┌────────
theorem execMacsecKey_only {p r : Nat} {s : State} {a0 : _} (hp : Sub 131464 p) (hr : Sub 0x3808030000000000000000000000000000000000000000000000000000000000000000000000000000000000000000000000000000000000000000000000000000000000000000000000000000000000000000000000000000000000000000000000000000000000000000000000000000000000000000000000000000003f000000000000000000000000000000000000000000000000000000000000000000000000 r) :
    ∃ t, execMacsecKey a0 s = .next t ∧ Only p r s t := by
  unfold execMacsecKey
  refine ⟨_, rfl, ?_⟩
  have h : Only p r s s := Only.refl
  repeat' first
    | with_reducible assumption
    | with_reducible refine State.doMacsecKey_only (Sub.trans rfl hp) (Sub.trans rfl hr) ?_
    | with_reducible refine State.opAction_only (Sub.trans rfl hp) (Sub.trans rfl hr) ?_ ?_
    | with_reducible refine Only.ite ?_ ?_
    | intro _
    | split
    | dsimp only

theorem State.linkFault_only {p r : Nat} {s x : State} {a1 a2 : _} (hp : Sub 4849928 p) (hr : Sub 0xe060000000000000000000000000000000000000000000000000000000000000000000000000000000000000000400002800000000000000000000000000038080300000000000000000000000000000000000000000000000000000000000000000000000000000000000000000000000000000000000000000000000000000000000000000000000000000000000000000000000000000000000000000000000000000000000000000000000000000000000000000000000000020000200001000000000000000000000000000000000000000000000000000000000000000000 r) (h : Only p r s x) :
    Only p r s (State.linkFault x a1 a2) := by
  unfold State.linkFault
  repeat' first
    | with_reducible assumption
    | with_reducible refine State.dropTo_only (Sub.trans rfl hp) (Sub.trans rfl hr) ?_
    | with_reducible refine State.setLink_only (Sub.trans rfl hp) (Sub.trans rfl hr) ?_
    | with_reducible refine Only.ite ?_ ?_
    | (extract_lets +onlyGivenNames y; first | (refine Only.cut (x := y) ?_ ?_; subst y; rotate_left; clear_value y; intro _) | clear_value y)
    | split
    | dsimp only

theorem State.showPins_only {p r : Nat} {s x : State} {a1 a2 : _} (_hp : Sub 0 p) (hr : Sub 0xf80000000000000000000000000000000000000000000000000000000000000000000000000000000000000000000000000000000000000000000000000000000000000000000000000000000000000000000000000000000000000000000000000000000000000000000000000000000000000000000000000000000000000000000000000000000000000000000000000003e000000000000000000000000000000000000000000000000000000000000000000 r) (h : Only p r s x) :
    Only p r s (State.showPins x a1 a2) := by
  unfold State.showPins
  repeat' first
    | with_reducible assumption
    | with_reducible refine Only.setBit 265 R.CB_LINK_STATE_MOD_PRESENT_num (Sub.bits hr rfl) ?_
    | with_reducible refine Only.setBit 266 R.CB_LINK_STATE_LOS_num (Sub.bits hr rfl) ?_
    | with_reducible refine Only.setBit 267 R.CB_LINK_STATE_TX_FAULT_num (Sub.bits hr rfl) ?_
    | with_reducible refine Only.setBit 268 R.CB_LINK_STATE_BLOCK_LOCK_num (Sub.bits hr rfl) ?_
    | with_reducible refine Only.setBit 269 R.CB_LINK_STATE_HI_BER_num (Sub.bits hr rfl) ?_
    | with_reducible refine Only.setBit 1439 R.TW_LINK_STATE_MOD_PRESENT_num (Sub.bits hr rfl) ?_
    | with_reducible refine Only.setBit 1440 R.TW_LINK_STATE_LOS_num (Sub.bits hr rfl) ?_
    | with_reducible refine Only.setBit 1441 R.TW_LINK_STATE_TX_FAULT_num (Sub.bits hr rfl) ?_
    | with_reducible refine Only.setBit 1442 R.TW_LINK_STATE_BLOCK_LOCK_num (Sub.bits hr rfl) ?_
    | with_reducible refine Only.setBit 1443 R.TW_LINK_STATE_HI_BER_num (Sub.bits hr rfl) ?_
    | with_reducible refine Only.ite ?_ ?_
    | (extract_lets +onlyGivenNames y; first | (refine Only.cut (x := y) ?_ ?_; subst y; rotate_left; clear_value y; intro _) | clear_value y)
    | split
    | dsimp only

theorem State.upConditions_only {p r : Nat} {s x : State} {a1 a2 : _} (hp : Sub 4849928 p) (hr : Sub 0xe06000000000000000000000000000000000000000000000000000000000000000000000000000000000000000fc0000280000000000000000000000000003808030000000000000000000000000000000000000000000000000000000000000000000000000000000000000000000000000000000000000000000000000000000000000000000000000000000000000000000000000000000000000000000000000000000000000000000000000000000000000000000000000002000020003f000000000000000000000000000000000000000000000000000000000000000000 r) (h : Only p r s x) :
    Only p r s (State.upConditions x a1 a2) := by
  unfold State.upConditions
  repeat' first
    | with_reducible assumption
    | with_reducible refine State.showPins_only (Sub.trans rfl hp) (Sub.trans rfl hr) ?_
    | with_reducible refine State.dropTo_only (Sub.trans rfl hp) (Sub.trans rfl hr) ?_
    | with_reducible refine State.updPort_only (Sub.trans rfl hp) (Sub.trans rfl hr) ?_
    | with_reducible refine Only.ite ?_ ?_
    | intro _
    | (extract_lets +onlyGivenNames y; first | (refine Only.cut (x := y) ?_ ?_; subst y; rotate_left; clear_value y; intro _) | clear_value y)
    | split
    | dsimp only

theorem execUpConditionsChange_only {p r : Nat} {s : State} {a0 a1 : _} (hp : Sub 4849928 p) (hr : Sub 0xe06000000000000000000000000000000000000000000000000000000000000000000000000000000000000000fc0000280000000000000000000000000003808030000000000000000000000000000000000000000000000000000000000000000000000000000000000000000000000000000000000000000000000000000000000000000000000000000000000000000000000000000000000000000000000000000000000000000000000000000000000000000000000000002000020003f000000000000000000000000000000000000000000000000000000000000000000 r) :
    ∃ t, execUpConditionsChange a0 a1 s = .next t ∧ Only p r s t := by
  unfold execUpConditionsChange
  refine ⟨_, rfl, ?_⟩
  have h : Only p r s s := Only.refl
  repeat' first
    | with_reducible assumption
    | with_reducible refine State.upConditions_only (Sub.trans rfl hp) (Sub.trans rfl hr) ?_

theorem State.changeover_only {p r : Nat} {s x : State} {a1 : _} (hp : Sub 256 p) (hr : Sub 0x1f000000000000000000000000000000000000000000000000000000000000000000000000 r) (h : Only p r s x) :
    Only p r s (State.changeover x a1) := by
  unfold State.changeover
  repeat' first
    | with_reducible assumption
    | with_reducible refine State.updPort_only (Sub.trans rfl hp) (Sub.trans rfl hr) ?_
    | with_reducible refine State.showSas_only (Sub.trans rfl hp) (Sub.trans rfl hr) ?_
    | with_reducible refine Only.ite ?_ ?_
    | intro _
    | (extract_lets +onlyGivenNames y; first | (refine Only.cut (x := y) ?_ ?_; subst y; rotate_left; clear_value y; intro _) | clear_value y)
    | split
    | dsimp only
└────────
- [Work instruction]:
Looking at the records above, how many lines have the word "setBit" in them? State the number only.

- [Exercise output]:
10